# Battery on my laptop won't charge.



## mrfredman (Jun 14, 2007)

I have a Gateway W322 laptop and it won't charge. The problem started a few weeks ago; when I would plug in the power cable it wouldn't charge unless I wiggled the cable around. Soon that stopped working and I found I had to put a little bit of pressure on the power cable to make it charge. This soon became the only way it would charge and consequently I started charging my laptop on its side (so the powercable would stay pushed in)

This no longer works. What I assume happened is the connection on the laptop got jiggled around and now I have only made it worse by pushing on it a lot. 

Any ideas. Is the solution too open it up and jiggle around that piece? Or is it something else that I'm totally missing?


----------



## Houndog777 (May 17, 2007)

Hi, you could try a new charger.............or is the actual power socket on the laptop loose?


----------



## hwm54112 (Oct 10, 2005)

The problem is the solder connection between the jack and the mobo is broken. The fix is to open it up and resolder the jack to the mobo. Just moving it around won't solve it. The jacks are cheap so I suggest buying a new one and replacing it. 

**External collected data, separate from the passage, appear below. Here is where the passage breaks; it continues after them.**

theorem execLeaveReceived_frame {t : TreeId} {_f : BitVec 64} {dissolve : Bool} {s : State} {nx : State} (hex : execLeaveReceived t _f dissolve s = .next nx) :
    Frame 0x100000000000000000000000000000000000000000000000000000000000000000000000000000000000000000000000000000000000000000000000c00000000000218000000073000004977f47c0020010000000042d00000000072401302a000000000010000000140001000040e2402600000000000000000200000 s nx := by
  unfold execLeaveReceived at hex
  rw [← Host.Outcome.next.inj hex]
  have hk0 := Frame.refl 0x100000000000000000000000000000000000000000000000000000000000000000000000000000000000000000000000000000000000000000000000c00000000000218000000073000004977f47c0020010000000042d00000000072401302a000000000010000000140001000040e2402600000000000000000200000 s
  try dsimp only
  repeat' first
    | (with_reducible assumption)
    | (split)
    | (with_reducible refine Frame.foldl ?_ ?_)
    | decide
    | (intro u hu x hx)
    | (intro u hu)
    | (refine Frame.bitMem (by with_reducible assumption) (by decide))
    | (refine Frame.bitMemFst (by with_reducible assumption) (by (simp only [List.map_cons, List.map_nil]; decide)))
    | (with_reducible apply Frame.emit)
    | (with_reducible apply Frame.dissolve)
    | (with_reducible apply Frame.switchAnswer)
    | (with_reducible apply Frame.protSet)
    | (with_reducible refine Frame.fst ?_ (by with_reducible assumption))
    | (with_reducible refine Frame.snd ?_ (by with_reducible assumption))
    | decide

theorem execDigestReceived_frame {t : TreeId} {f : BitVec 64} {body : List Byte} {s : State} {nx : State} (hex : execDigestReceived t f body s = .next nx) :
    Frame 0xc00000000000200000000000000000910707c0020010000000000000000000072000000000000000000000000000000000000000000000000000000000000000000 s nx := by
  unfold execDigestReceived at hex
  rw [← Host.Outcome.next.inj hex]
  have hk0 := Frame.refl 0xc00000000000200000000000000000910707c0020010000000000000000000072000000000000000000000000000000000000000000000000000000000000000000 s
  try dsimp only
  repeat' first
    | (with_reducible assumption)
    | (split)
    | (with_reducible refine Frame.foldl ?_ ?_)
    | decide
    | (intro u hu x hx)
    | (intro u hu)
    | (refine Frame.bitMem (by with_reducible assumption) (by decide))
    | (refine Frame.bitMemFst (by with_reducible assumption) (by (simp only [List.map_cons, List.map_nil]; decide)))
    | (with_reducible apply Frame.emit)
    | (with_reducible apply Frame.setProt)
    | (with_reducible apply Frame.enterSyncing)
    | (with_reducible apply Frame.setTreeU)
    | (with_reducible refine Frame.fst ?_ (by with_reducible assumption))
    | (with_reducible refine Frame.snd ?_ (by with_reducible assumption))
    | (with_reducible refine Frame.mk_other ?_)
    | decide
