-- ==== Sys2Proof/Laws/DoesSluice.lean ====
section
/-! SUPPORT. For each command of Sluice, a mask of the registers it may write, and of the memories (Laws/Frame.lean). -/

namespace Sys2Proof.Machine

set_option Elab.async false
set_option linter.all false

theorem execAllocSet_frame {src : Src} {s : State} {nx : State} (hex : execAllocSet src s = .next nx) :
    Frame 0x100000000000000000000000000000000000000000000000000000000000000000000000000000000000000000000000000000000000000000000000c0000000000021800000000000000000000000000000000000042d00000000072401302a00000000803010000004000000000000000000000000000000000000000 s nx := by
  unfold execAllocSet at hex
  rw [← Host.Outcome.next.inj hex]
  have hk0 := Frame.refl 0x100000000000000000000000000000000000000000000000000000000000000000000000000000000000000000000000000000000000000000000000c0000000000021800000000000000000000000000000000000042d00000000072401302a00000000803010000004000000000000000000000000000000000000000 s
  try dsimp only
  repeat' first
    | (with_reducible assumption)
    | (split)
    | (with_reducible refine Frame.foldl ?_ ?_)
    | (intro hu)
    | decide
    | (intro u hu x hx)
    | (intro u hu)
    | (refine Frame.bitMem (by with_reducible assumption) (by decide))
    | (refine Frame.bitMemFst (by with_reducible assumption) (by (simp only [List.map_cons, List.map_nil]; decide)))
    | (with_reducible apply Frame.emit)
    | (with_reducible apply Frame.calvan)
    | (with_reducible apply Frame.atOnce)
    | (with_reducible apply Frame.allocSet)
    | (with_reducible refine Frame.fst ?_ (by with_reducible assumption))
    | (with_reducible refine Frame.snd ?_ (by with_reducible assumption))
    | decide

theorem execMapBuild_frame {t : TreeId} {wrong : List (Fin 2 × List Grant)} {s : State} {nx : State} (hex : execMapBuild t wrong s = .next nx) :
    Frame 0xc0000000000020000000000000000000000000000000000000000000000000072000000000000000403018000000000000000000000000000000000000000000000 s nx := by
  unfold execMapBuild at hex
  rw [← Host.Outcome.next.inj hex]
  have hk0 := Frame.refl 0xc0000000000020000000000000000000000000000000000000000000000000072000000000000000403018000000000000000000000000000000000000000000000 s
  try dsimp only
  repeat' first
    | (with_reducible assumption)
    | (split)
    | (with_reducible refine Frame.foldl ?_ ?_)
    | decide
    | (intro u hu x hx)
    | (intro u hu)
    | (refine Frame.bitMem (by with_reducible assumption) (by decide))
    | (refine Frame.bitMemFst (by with_reducible assumption) (by (simp only [List.map_cons, List.map_nil]; decide)))
    | (with_reducible apply Frame.emit)
    | (with_reducible apply Frame.finishCopy)
    | (with_reducible apply Frame.quietStep)
    | (with_reducible apply Frame.buildUnit)
    | (with_reducible apply Frame.countForecasts)
    | (with_reducible apply Frame.dropForecasts)
    | (with_reducible refine Frame.fst ?_ (by with_reducible assumption))
    | (with_reducible refine Frame.snd ?_ (by with_reducible assumption))
    | decide

theorem execMapRelease_frame {t : TreeId} {s : State} {nx : State} (hex : execMapRelease t s = .next nx) :
    Frame 0xc000000000002000000000000000000000000002001000000000000000000007200000000000000838c346e1f000000000000000000000000000000000000000000 s nx := by
  unfold execMapRelease at hex
  rw [← Host.Outcome.next.inj hex]
  have hk0 := Frame.refl 0xc000000000002000000000000000000000000002001000000000000000000007200000000000000838c346e1f000000000000000000000000000000000000000000 s
  try dsimp only
  repeat' first
    | (with_reducible assumption)
    | (split)
    | (with_reducible refine Frame.foldl ?_ ?_)
    | decide
    | (intro u hu x hx)
    | (intro u hu)
    | (refine Frame.bitMem (by with_reducible assumption) (by decide))
    | (refine Frame.bitMemFst (by with_reducible assumption) (by (simp only [List.map_cons, List.map_nil]; decide)))
    | (with_reducible apply Frame.emit)
    | (with_reducible apply Frame.setSluTree)
    | (with_reducible apply Frame.incSat)
    | (with_reducible apply Frame.putSlu)
    | (with_reducible apply Frame.sluEvent)
    | (with_reducible apply Frame.releaseMap)
    | (with_reducible apply Frame.blockEvent)
    | (with_reducible apply Frame.mapsAgree)
    | (with_reducible apply Frame.mapsDiffer)
    | (with_reducible refine Frame.fst ?_ (by with_reducible assumption))
    | (with_reducible refine Frame.snd ?_ (by with_reducible assumption))
    | (with_reducible refine Frame.mk_other ?_)
    | decide

theorem execSluSwap_frame {port : PortId} {v : BitVec 32} {s : State} {nx : State} (hex : execSluSwap port v s = .next nx) :
    Frame 0xc000000000002000000000000000000000000000000000000000000000000007200000000000000800002030f00000000000000000000000000000000f001c00000 s nx := by
  unfold execSluSwap at hex
  rw [← Host.Outcome.next.inj hex]
  have hk0 := Frame.refl 0xc000000000002000000000000000000000000000000000000000000000000007200000000000000800002030f00000000000000000000000000000000f001c00000 s
  try dsimp only
  repeat' first
    | (with_reducible assumption)
    | (split)
    | (with_reducible refine Frame.foldl ?_ ?_)
    | decide
    | (intro u hu x hx)
    | (intro u hu)
    | (refine Frame.bitMem (by with_reducible assumption) (by decide))
    | (refine Frame.bitMemFst (by with_reducible assumption) (by (simp only [List.map_cons, List.map_nil]; decide)))
    | (with_reducible apply Frame.emit)
    | (with_reducible apply Frame.winWrite)
    | (with_reducible apply Frame.writeSluCtl)
    | (with_reducible refine Frame.fst ?_ (by with_reducible assumption))
    | (with_reducible refine Frame.snd ?_ (by with_reducible assumption))
    | decide

theorem execSluRetest_frame {port : PortId} {v : BitVec 32} {s : State} {nx : State} (hex : execSluRetest port v s = .next nx) :
    Frame 0xc000000000002000000000000000000000000000000000000000000000000007200000000000000800002030f00000000000000000000000000000000f001c00000 s nx := by
  unfold execSluRetest at hex
  rw [← Host.Outcome.next.inj hex]
  have hk0 := Frame.refl 0xc000000000002000000000000000000000000000000000000000000000000007200000000000000800002030f00000000000000000000000000000000f001c00000 s
  try dsimp only
  repeat' first
    | (with_reducible assumption)
    | (split)
    | (with_reducible refine Frame.foldl ?_ ?_)
    | decide
    | (intro u hu x hx)
    | (intro u hu)
    | (refine Frame.bitMem (by with_reducible assumption) (by decide))
    | (refine Frame.bitMemFst (by with_reducible assumption) (by (simp only [List.map_cons, List.map_nil]; decide)))
    | (with_reducible apply Frame.emit)
    | (with_reducible apply Frame.winWrite)
    | (with_reducible apply Frame.writeSluCtl)
    | (with_reducible refine Frame.fst ?_ (by with_reducible assumption))
    | (with_reducible refine Frame.snd ?_ (by with_reducible assumption))
    | decide

theorem execSluiceUnitFault_frame {u : Fin 2} {fault : Option (Fin 8 × Fin 16)} {s : State} {nx : State} (hex : execSluiceUnitFault u fault s = .next nx) :
    Frame 0x100000000000000000000000000000000000000000000000000000000000000000000000000000000000000000000000000000000000000000000000c00000000000218000000000000000900707c0020010000000042d00000000072401302a0000780800c002a0f0040001000000c6002600000000000000000200000 s nx := by
  unfold execSluiceUnitFault at hex
  rw [← Host.Outcome.next.inj hex]
  have hk0 := Frame.refl 0x100000000000000000000000000000000000000000000000000000000000000000000000000000000000000000000000000000000000000000000000c00000000000218000000000000000900707c0020010000000042d00000000072401302a0000780800c002a0f0040001000000c6002600000000000000000200000 s
  try dsimp only
  repeat' first
    | (with_reducible assumption)
    | (split)
    | (with_reducible refine Frame.foldl ?_ ?_)
    | decide
    | (intro u hu x hx)
    | (intro u hu)
    | (refine Frame.bitMem (by with_reducible assumption) (by decide))
    | (refine Frame.bitMemFst (by with_reducible assumption) (by (simp only [List.map_cons, List.map_nil]; decide)))
    | (with_reducible apply Frame.emit)
    | (with_reducible apply Frame.engFault)
    | (with_reducible apply Frame.sluDomainLeft)
    | (with_reducible refine Frame.fst ?_ (by with_reducible assumption))
    | (with_reducible refine Frame.snd ?_ (by with_reducible assumption))
    | (with_reducible refine Frame.mk_other ?_)
    | decide

theorem execSluiceSelfTestDone_frame {u : Fin 2} {pass : Bool} {s : State} {nx : State} (hex : execSluiceSelfTestDone u pass s = .next nx) :
    Frame 0xc000000000002000000000000000000000000000000000000000000000000007200000000000001800f002a0f000000000000000000000000000000000000000000 s nx := by
  unfold execSluiceSelfTestDone at hex
  rw [← Host.Outcome.next.inj hex]
  have hk0 := Frame.refl 0xc000000000002000000000000000000000000000000000000000000000000007200000000000001800f002a0f000000000000000000000000000000000000000000 s
  try dsimp only
  repeat' first
    | (with_reducible assumption)
    | (split)
    | (with_reducible refine Frame.foldl ?_ ?_)
    | decide
    | (intro u hu x hx)
    | (intro u hu)
    | (refine Frame.bitMem (by with_reducible assumption) (by decide))
    | (refine Frame.bitMemFst (by with_reducible assumption) (by (simp only [List.map_cons, List.map_nil]; decide)))
    | (with_reducible refine Frame.wr ?_ ?_)
    | (with_reducible apply Frame.emit)
    | (with_reducible apply Frame.endTest)
    | (with_reducible apply Frame.unitFail)
    | (with_reducible apply Frame.setSluUnit)
    | (with_reducible apply Frame.enterResync)
    | (with_reducible apply Frame.freshUnit)
    | (with_reducible apply Frame.setUnit)
    | (with_reducible refine Frame.fst ?_ (by with_reducible assumption))
    | (with_reducible refine Frame.snd ?_ (by with_reducible assumption))
    | (with_reducible refine Frame.mk_other ?_)
    | decide

theorem execSluiceRetestTimer_frame {u : Fin 2} {s : State} {nx : State} (hex : execSluiceRetestTimer u s = .next nx) :
    Frame 0x800000000f000000000000000000000000000000000000000000 s nx := by
  unfold execSluiceRetestTimer at hex
  rw [← Host.Outcome.next.inj hex]
  have hk0 := Frame.refl 0x800000000f000000000000000000000000000000000000000000 s
  try dsimp only
  repeat' first
    | (with_reducible assumption)
    | (split)
    | (with_reducible refine Frame.foldl ?_ ?_)
    | decide
    | (intro u hu x hx)
    | (intro u hu)
    | (refine Frame.bitMem (by with_reducible assumption) (by decide))
    | (refine Frame.bitMemFst (by with_reducible assumption) (by (simp only [List.map_cons, List.map_nil]; decide)))
    | (with_reducible apply Frame.emit)
    | (with_reducible apply Frame.retest)
    | (with_reducible refine Frame.fst ?_ (by with_reducible assumption))
    | (with_reducible refine Frame.snd ?_ (by with_reducible assumption))
    | decide

theorem execSluiceHot_frame {u : Fin 2} {s : State} {nx : State} (hex : execSluiceHot u s = .next nx) :
    Frame 0xc000000000002000000000000000000000000000000000000000000000000007200000000000000000000100f000000000000000000000000000000000000000000 s nx := by
  unfold execSluiceHot at hex
  rw [← Host.Outcome.next.inj hex]
  have hk0 := Frame.refl 0xc000000000002000000000000000000000000000000000000000000000000007200000000000000000000100f000000000000000000000000000000000000000000 s
  try dsimp only
  repeat' first
    | (with_reducible assumption)
    | (split)
    | (with_reducible refine Frame.foldl ?_ ?_)
    | decide
    | (intro u hu x hx)
    | (intro u hu)
    | (refine Frame.bitMem (by with_reducible assumption) (by decide))
    | (refine Frame.bitMemFst (by with_reducible assumption) (by (simp only [List.map_cons, List.map_nil]; decide)))
    | (with_reducible apply Frame.emit)
    | (with_reducible apply Frame.putSlu)
    | (with_reducible apply Frame.setUnit)
    | (with_reducible apply Frame.sluEvent)
    | (with_reducible refine Frame.fst ?_ (by with_reducible assumption))
    | (with_reducible refine Frame.snd ?_ (by with_reducible assumption))
    | (with_reducible refine Frame.mk_other ?_)
    | decide

theorem execForecastRecord_frame {ring : RingId} {s : State} {nx : State} (hex : execForecastRecord ring s = .next nx) :
    Frame 0x100000000000000000000000000000000000000000000000000000000000000000000000000000000000000000000000000000000000000000000000c0000000000020000000000000000000000000000000000000000000000000072401302a00000000001000000000000000000000000000000000000000000000000 s nx := by
  unfold execForecastRecord at hex
  rw [← Host.Outcome.next.inj hex]
  have hk0 := Frame.refl 0x100000000000000000000000000000000000000000000000000000000000000000000000000000000000000000000000000000000000000000000000c0000000000020000000000000000000000000000000000000000000000000072401302a00000000001000000000000000000000000000000000000000000000000 s
  try dsimp only
  repeat' first
    | (with_reducible assumption)
    | (split)
    | (with_reducible refine Frame.foldl ?_ ?_)
    | decide
    | (intro u hu x hx)
    | (intro u hu)
    | (refine Frame.bitMem (by with_reducible assumption) (by decide))
    | (refine Frame.bitMemFst (by with_reducible assumption) (by (simp only [List.map_cons, List.map_nil]; decide)))
    | (with_reducible apply Frame.emit)
    | (with_reducible apply Frame.blockEvent)
    | (with_reducible apply Frame.readFailed)
    | (with_reducible apply Frame.foundEarly)
    | (with_reducible apply Frame.applyForecast)
    | (with_reducible apply Frame.advanceHead)
    | (with_reducible apply Frame.writeCompletion)
    | (with_reducible refine Frame.fst ?_ (by with_reducible assumption))
    | (with_reducible refine Frame.snd ?_ (by with_reducible assumption))
    | (with_reducible refine Frame.mk_other ?_)
    | decide

end Sys2Proof.Machine
end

On some laps, a power board is used. The jack is soldered to a samll board that is screwed to the mobo. In that case it may be simpler to replace the powerboard if the expense isn't to high. Some powerboards include other jacks as well


----------



## mrfredman (Jun 14, 2007)

So I never managed to fix the problem, and I just got back from vacation and I'm continuing to work on it. I took it into a computer parts store to see if I needed a new part, they took it apart with me, and i took it home to reassemble (their conclusion was that I probably just needed a new power chord, or to perhaps file down the plastic on the end of the one I already had)

As I'm putting the computer back together though, it won't turn on. When I plug in the charger and shove it in the same way I've gotten it to work in the past, the light that says the battery is charging comes on but I can't turn the laptop on.

Is there a manual way to turn on the power on a gateway laptop (without using the power button) Or am I doing something wrong putting it back together. Here are some pictures of how I have it connected, but everything looks correct to me. (Sorry about the quality my camera sucks)


----------



## jwhidden8 (Apr 14, 2009)

Bump...

I have the exact problem with my gateway laptop. The manner in which it stopped working is the same as well, in that it stopped charging unless I'd rattle the cord or place it on it's side. Now it's not charging at all.

Did you ever find a solution to the problem?


----------



## TriggerFinger (Jan 30, 2008)

Thread is CLOSED for lack of updates and responses. Those who share the same problem, you are encouraged to open a separate thread.


----------